6- Soutenir le développement des compétences

Le développement de l’autonomie va de pair avec le développement des compétences. Les gestionnaires doivent faciliter l’accès à l’apprentissage et au perfectionnement, solliciter les idées sur les façons d’améliorer l’organisation du travail et encourager l’expérimentation de manières nouvelles ou plus efficaces d’exécuter le travail.

Ces six pratiques de management contribuent à donner du sens au travail et permettent de répondre à trois préoccupations importantes des employés : être à l’abri des menaces et des dangers, avoir une direction claire et inspirante, et entretenir de bonnes relations avec les autres, ce qui exige que les gestionnaires gèrent efficacement les tensions et les conflits.

Dans un environnement complexe comme celui où nous vivons actuellement, les gestionnaires doivent posséder les trois qualités humaines suivantes pour bien gérer le travail : la logique, l’empathie et le sens moral. Par la logique, ils sont en mesure de discerner l’information importante pour la prise de décision. Grâce à l’empathie, ils reconnaissent les intérêts et les valeurs des parties qui sont touchées par les décisions, et ils savent en tenir compte. Et leur sens moral les guide face à des dilemmes lorsqu’ils ont à prendre des décisions qui serviront le bien commun et dont les avantages profiteront à tout le monde.

Article publié dans l'édition Été 2023 de Gestion


Notes

[1] Mintzberg, H., Managing, Oakland (États-Unis), Berrett-Koehler Publishers, 2011, 320 pages.

[2] Drucker, P. F., «Management must manage», Harvard Business Review, vol. 28, no2, 1950, p. 80-86.

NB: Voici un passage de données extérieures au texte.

-- ==== Sys2Proof/Machine/Operands.lean ====
section
/-! DEFINITION. Operand forms: how a latched field becomes a command byte, a data byte or a number (R10, R74, R104, R173). -/

namespace Sys2Proof.Machine

/-- `s8(b)` (R10): the byte read as two's complement. -/
def s8 (b : Byte) : Int := b.toInt

/-- `s32(x)` (R10): the word read as two's complement. -/
def s32 (x : Word) : Int := x.toInt

/-- `wrap32(i)` (R10): the pattern congruent to `i` modulo 2^32. -/
def wrap32 (i : Int) : Word := BitVec.ofInt 32 i

/-- `zext_32(b)` (R10) of a byte. -/
def zext32 (b : Byte) : Word := b.setWidth 32

/-- The temperature sum of R173: exact, then wrapped, with no saturation. -/
def tempSum (t : Byte) (off : Word) : Word := wrap32 (s8 t + s32 off)

/-- `CmdByte(reg)` (R74). -/
def cmdByte (p : Params) : TargetReg → Byte
  | .temp => p.cmdTemp
  | .config => p.cmdConfig

/-- The configuration byte of SET_STANDBY: `{EN, 0000000}` (R104, R174). -/
def standbyByte (en : Bool) : Byte := bit1 en ++ 0#7

/-- The data-ready bit of a configuration byte, bit 6 (R54, R150). -/
def dataReady (cfg : Byte) : Bool := cfg.getLsbD 6

/-- The address byte `{a[6:0], rw}` with `rw` = 0 for a write and 1 for a read (R13, R76). -/
def addrByte (a : BusAddr) (rw : Bool) : Byte := a ++ bit1 rw

/-- Membership in `P_LEGAL_ADDRS` (R73). -/
def admissible (p : Params) (a : BusAddr) : Bool := p.legalAddrs.contains a

/-- The latches that acceptance of `w` writes (R48, R142). -/
def latchesOf (w offset : Word) : Latches where
  op := fieldOp w
  reg := fieldReg w
  en := fieldEn w
  addr := fieldAddr w
  val := fieldValue w
  off := offset

end Sys2Proof.Machine
end

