-- ==== Sys2Proof/Machine/Bus.lean ====
section
/-! DEFINITION. The bus transaction engine (40_bus_transport.md): BusWrite (R122), BusRead (R124) and their traffic, for
any draw of the environment (R130). -/

namespace Sys2Proof.Machine

/-- The STOP after a failure that is no missing acknowledgement: "the controller drives STOP if it can" (R126). -/
def stopIfAble (d : BusDraw) : List Wire := if d.canStop then [.stop] else []

/-- Send bytes in order, the first being byte number `k` of the transaction (R122): each is driven, and must be
acknowledged. A byte that is not acknowledged ends the transaction with STOP. `true` when every byte was acknowledged.
Broken at byte `k` for another cause (R126), the trace shows that byte whole, without an acknowledge bit; broken after the
last byte, it shows every byte acknowledged (DESIGN CHOICE, log 5). -/
def sendBytes (d : BusDraw) : Nat → List Byte → List Wire × Bool
  | k, [] => if d.brokenAt = some k then (stopIfAble d, false) else ([], true)
  | k, b :: rest =>
    if d.brokenAt = some k then (.byte b :: stopIfAble d, false)
    else if d.nackAt = some k then ([.byte b, .nack, .stop], false)
    else
      let r := sendBytes d (k + 1) rest
      (.byte b :: .ack :: r.1, r.2)

/-- The STOP of a successful transaction issued with `stop` (R122, R124). -/
def stopWhen (stop : Bool) : List Wire := if stop then [.stop] else []

/-- BusWrite(a, bytes, stop) (R122) under a draw. After `Fail` the bus is released, whatever `stop` was (R126). -/
def busWrite (a : BusAddr) (bytes : List Byte) (stop : Bool) (d : BusDraw) : TxResult :=
  let r := sendBytes d 0 (addrByte a false :: bytes)
  if r.2 then
    { outcome := .count bytes.length
      held := !stop
      wire := .start :: (r.1 ++ stopWhen stop) }
  else
    { outcome := .fail, held := false, wire := .start :: r.1 }

/-- The START of a read: a repeated START when the bus is held (R124). -/
def readStart (held : Bool) : Wire := if held then .restart else .start

/-- BusRead(a, n, stop) (R124) under a draw, n being 0 or 1. The master answers the last byte with NACK, and a target
cannot refuse a data byte (R125). What the trace shows of a read that fails for another cause (R126) is a DESIGN CHOICE
(log 5): broken at position 0, the address byte whole and no acknowledge bit; at position 1, the acknowledged address byte
and nothing of a data byte; at position 2, which only a 1-byte read reaches, the data byte whole and no NACK. -/
def busRead (a : BusAddr) (n : Fin 2) (stop held : Bool) (d : BusDraw) : TxResult :=
  let failed (w : List Wire) : TxResult :=
    { outcome := .fail, held := false, wire := readStart held :: .byte (addrByte a true) :: w }
  if d.brokenAt = some 0 then failed (stopIfAble d)
  else if d.nackAt = some 0 then failed [.nack, .stop]
  else if d.brokenAt = some 1 then failed (.ack :: stopIfAble d)
  else if n = 0 then
    { outcome := .bytes []
      held := false
      wire := readStart held :: .byte (addrByte a true) :: .ack :: stopWhen stop }
  else if d.brokenAt = some 2 then failed (.ack :: .byte d.data :: stopIfAble d)
  else
    { outcome := .bytes [d.data]
      held := false
      wire := readStart held :: .byte (addrByte a true) :: .ack :: .byte d.data :: .nack :: stopWhen stop }

/-- The transaction the sequencer runs in this state (R81, R146): PROBE's read, a register access's write, or a read
access's read; none outside the transaction states (R154). -/
def State.runningTx (s : State) : Option Tx :=
  match s.seq with
  | .probeRd => some (.read s.latch.addr s.params.probeLen true)
  | .wrTx =>
    match s.work.accKind with
    | .read => some (.write s.latch.addr [s.work.accCmdb] false)
    | .write => some (.write s.latch.addr [s.work.accCmdb, s.work.accData] true)
  | .rdTx => some (.read s.latch.addr 1 true)
  | .idle => none
  | .cfg => none
  | .quiesce => none
  | .check => none

/-- What a transaction leaves under a draw, when the bus is held before it or not (R122, R124). -/
def Tx.run (held : Bool) (d : BusDraw) : Tx → TxResult
  | .write a bytes stop => busWrite a bytes stop d
  | .read a n stop => busRead a n stop held d

/-- The number of bytes on the wire, address bytes included. -/
def wireBytes : List Wire → Nat
  | [] => 0
  | .byte _ :: rest => wireBytes rest + 1
  | .start :: rest => wireBytes rest
  | .restart :: rest => wireBytes rest
  | .stop :: rest => wireBytes rest
  | .ack :: rest => wireBytes rest
  | .nack :: rest => wireBytes rest
  | .quiet :: rest => wireBytes rest

/-- SCL clocks of a traffic: 9 for each byte with its acknowledge bit (R256). No rule rests on it. -/
def sclClocks (w : List Wire) : Nat := 9 * wireBytes w

end Sys2Proof.Machine
end

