-- ==== Sys2Proof/Machine/Ops.lean ====
section
/-! DEFINITION. The operations every command shares (41_sequencer.md): acceptance, rejection, the acceptance checks,
starting a register access, and `Complete`, which is all this machine has of taking an exception (R208) and leaves
nothing to return from (R209). -/

namespace Sys2Proof.Machine

/-- Reject() (R141). -/
def State.reject (s : State) : State := { s with rejected := true }

/-- Accept(w) (R142): CMD and the latches are written, DONE is cleared, nothing else changes. -/
def State.accept (w : Word) (s : State) : State :=
  { s with
    cmd := w
    done := false
    latch := latchesOf w s.offset }

/-- Complete(code, result, subop) (R147): the only writer of RESULT, CODE and SUBOP. A code other than OK is the analogue
of a trap (R208). -/
def State.complete (code : Code) (result : Word) (subop : Bool) (s : State) : State :=
  { s with
    result := result
    code := code
    subop := subop
    done := true
    seq := .idle }

/-- FailVal(op) (R144): the RESULT of a command that fails. -/
def failVal : Opcode → Word
  | .init => 0#32
  | .probe => 0#32
  | .readConfig => cfgSentinel
  | .readTemp => tempSentinel
  | .setStandby => 0#32
  | .readReg => 0#32
  | .writeReg => 0#32

/-- FailCode() (R149). -/
def State.failCode (s : State) : Code := if s.work.accFail then .failRead else .failWrite

/-- StartRead(c) (R145). -/
def State.startRead (c : Byte) (s : State) : State :=
  { s with
    work := { s.work with accKind := .read, accCmdb := c }
    seq := .wrTx }

/-- StartWrite(c, d) (R145). -/
def State.startWrite (c d : Byte) (s : State) : State :=
  { s with
    work := { s.work with accKind := .write, accCmdb := c, accData := d }
    seq := .wrTx }

/-- Writing STAGE (R145, R150). -/
def State.setStage (g : Stage) (s : State) : State := { s with work := { s.work with stage := g } }

/-- CmdWrite(w) (R140): while a command runs the write is rejected; else `w` is accepted and `body` (the checks and the
dispatch of R143) runs in the same step. -/
def issue (w : Word) (body : State → State) (s : State) : State :=
  if s.busy then s.reject else body (s.accept w)

/-- The checks of R143 for a legal command other than INIT, in their order, and then its dispatch. `s` is the state as
accepted, so L_ADDR is the word's ADDR. -/
def checkedDispatch (op : Opcode) (dispatch : State → State) (s : State) : State :=
  if !s.initDone then s.complete .notInit (failVal op) false
  else if !admissible s.params s.latch.addr then s.complete .illegalAddr (failVal op) false
  else dispatch s

/-- Acceptance of a word that is no command (R106, R143). -/
def execIllegal (w : Word) (s : State) : State := issue w (State.complete .illegalCmd 0#32 false) s

/-- Entering QUIESCE (R127, R131): QCNT is loaded with `P_Q_CYCLES`. -/
def State.enterQuiesce (s : State) : State := { s with seq := .quiesce, qcnt := s.params.qCycles }

/-- The bus after a transaction: BUS_HELD as it left it, and its traffic appended. -/
def State.afterTx (r : TxResult) (s : State) : State :=
  { s with busHeld := r.held, wire := s.wire ++ r.wire }

/-- ACC_OK and ACC_FAIL as a step records them (R49, R146). -/
def State.recordAccess (ok fail : Bool) (s : State) : State :=
  { s with work := { s.work with accOk := ok, accFail := fail } }

/-- A byte received (R146, RD_TX): RXB takes it and ACC_OK is 1. -/
def State.recordByte (b : Byte) (s : State) : State :=
  { s with work := { s.work with rxb := b, accOk := true } }

/-- A finished quiescence interval in the traffic. -/
def State.logQuiet (s : State) : State := { s with wire := s.wire ++ [.quiet] }

/-- Reset (R241): every piece of controller state takes its reset value (R59). The environment's part and the model's own
fields stay (log 13). -/
def State.resetController (s : State) : State :=
  { State.reset with
    inReset := s.inReset
    params := s.params
    targets := s.targets
    inputs := s.inputs
    hostRdata := s.hostRdata
    wire := s.wire }

end Sys2Proof.Machine
end

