-- ==== Sys2Proof/Machine/SensorOps.lean ====
section
/-! DEFINITION. PROBE, READ_CONFIG, READ_TEMP and SET_STANDBY (43_sensor_ops.md): the accepting step of each, and its end
after its bus accesses. -/

namespace Sys2Proof.Machine

/-- Dispatch of PROBE (R145): the read transaction, with no command byte first (R170). -/
def dispatchProbe (s : State) : State := { s with seq := .probeRd }

/-- PROBE, the accepting step (R140, R170). -/
def execProbe (a : BusAddr) (s : State) : Host.Outcome State Fault Refusal :=
  .next (issue (encode (.probe a)) (checkedDispatch .probe dispatchProbe) s)

/-- The end of PROBE (R148, R170): OK in both outcomes, RESULT 1 for present and 0 for absent. -/
def finishProbe (s : State) : State := s.complete .ok (if s.work.accOk then 1#32 else 0#32) false

/-- Dispatch of READ_CONFIG (R145). -/
def dispatchReadConfig (s : State) : State := s.startRead (cmdByte s.params .config)

/-- READ_CONFIG, the accepting step (R140, R171). -/
def execReadConfig (a : BusAddr) (s : State) : Host.Outcome State Fault Refusal :=
  .next (issue (encode (.readConfig a)) (checkedDispatch .readConfig dispatchReadConfig) s)

/-- The end of READ_CONFIG (R148, R171): the byte unmasked and zero-extended, or 255 with the failure code. -/
def finishReadConfig (s : State) : State :=
  if s.work.accOk then s.complete .ok (zext32 s.work.rxb) false
  else s.complete s.failCode (failVal .readConfig) false

/-- Dispatch of READ_TEMP (R145): the configuration access first. -/
def dispatchReadTemp (s : State) : State := (s.setStage .config).startRead (cmdByte s.params .config)

/-- READ_TEMP, the accepting step (R140, R172). -/
def execReadTemp (a : BusAddr) (s : State) : Host.Outcome State Fault Refusal :=
  .next (issue (encode (.readTemp a)) (checkedDispatch .readTemp dispatchReadTemp) s)

/-- READ_TEMP after an access (R148, R172): after the configuration access the CHECK state or 404 with SUBOP 0, after the
temperature access the sum of R173 or 404 with SUBOP 1. -/
def finishReadTemp (s : State) : State :=
  match s.work.stage with
  | .config =>
    if s.work.accOk then { s with seq := .check }
    else s.complete s.failCode (failVal .readTemp) false
  | .temp =>
    if s.work.accOk then s.complete .ok (tempSum s.work.rxb s.latch.off) true
    else s.complete s.failCode (failVal .readTemp) true

/-- CHECK (R150): not ready ends READ_TEMP with no further transaction; ready starts the temperature access. Only bit 6
of the configuration byte is examined. -/
def checkReady (s : State) : State :=
  if dataReady s.work.rxb then (s.setStage .temp).startRead (cmdByte s.params .temp)
  else s.complete .notReady (failVal .readTemp) false

/-- Dispatch of SET_STANDBY (R145): a write access of `{L_EN, 0000000}` to the configuration register. -/
def dispatchSetStandby (s : State) : State :=
  s.startWrite (cmdByte s.params .config) (standbyByte s.latch.en)

/-- SET_STANDBY, the accepting step (R140, R174). -/
def execSetStandby (a : BusAddr) (en : Bool) (s : State) : Host.Outcome State Fault Refusal :=
  .next (issue (encode (.setStandby a en)) (checkedDispatch .setStandby dispatchSetStandby) s)

/-- The end of SET_STANDBY (R148, R174). -/
def finishSetStandby (s : State) : State :=
  if s.work.accOk then s.complete .ok 0#32 false
  else s.complete .failWrite (failVal .setStandby) false

end Sys2Proof.Machine
end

[3] Collins, J., «Peter Drucker's Legacy», dans Drucker, P. F. (dir.), Management, New York, Harper Collins, 2008, p. XI-XIV.

[4] Morin, E. M., «Sens du travail, santé mentale et engagement organisationnel», rapport no R 543, IRSST, 2008, 54 pages.

[5] Ces comportements ont été déterminés à partir d’une enquête que nous avons menée auprès de cadres et de dirigeants en France. Le questionnaire qu’ils ont rempli s’appuie sur les caractéristiques qui donnent un sens au travail comme l’utilité du travail, l’autonomie, les occasions de développement, la rectitude morale des pratiques sociales et organisationnelles, et la qualité des relations entre le gestionnaire et ses collègues. Voir Morin, E. M., Falque, L., et Gradito-Dubord, M.-A., «Enquête sur le sens du travail et les pratiques de management dans les entreprises françaises privées», Lille (France), Chaire Sens et Travail de l’Icam, 2020, 219 pages.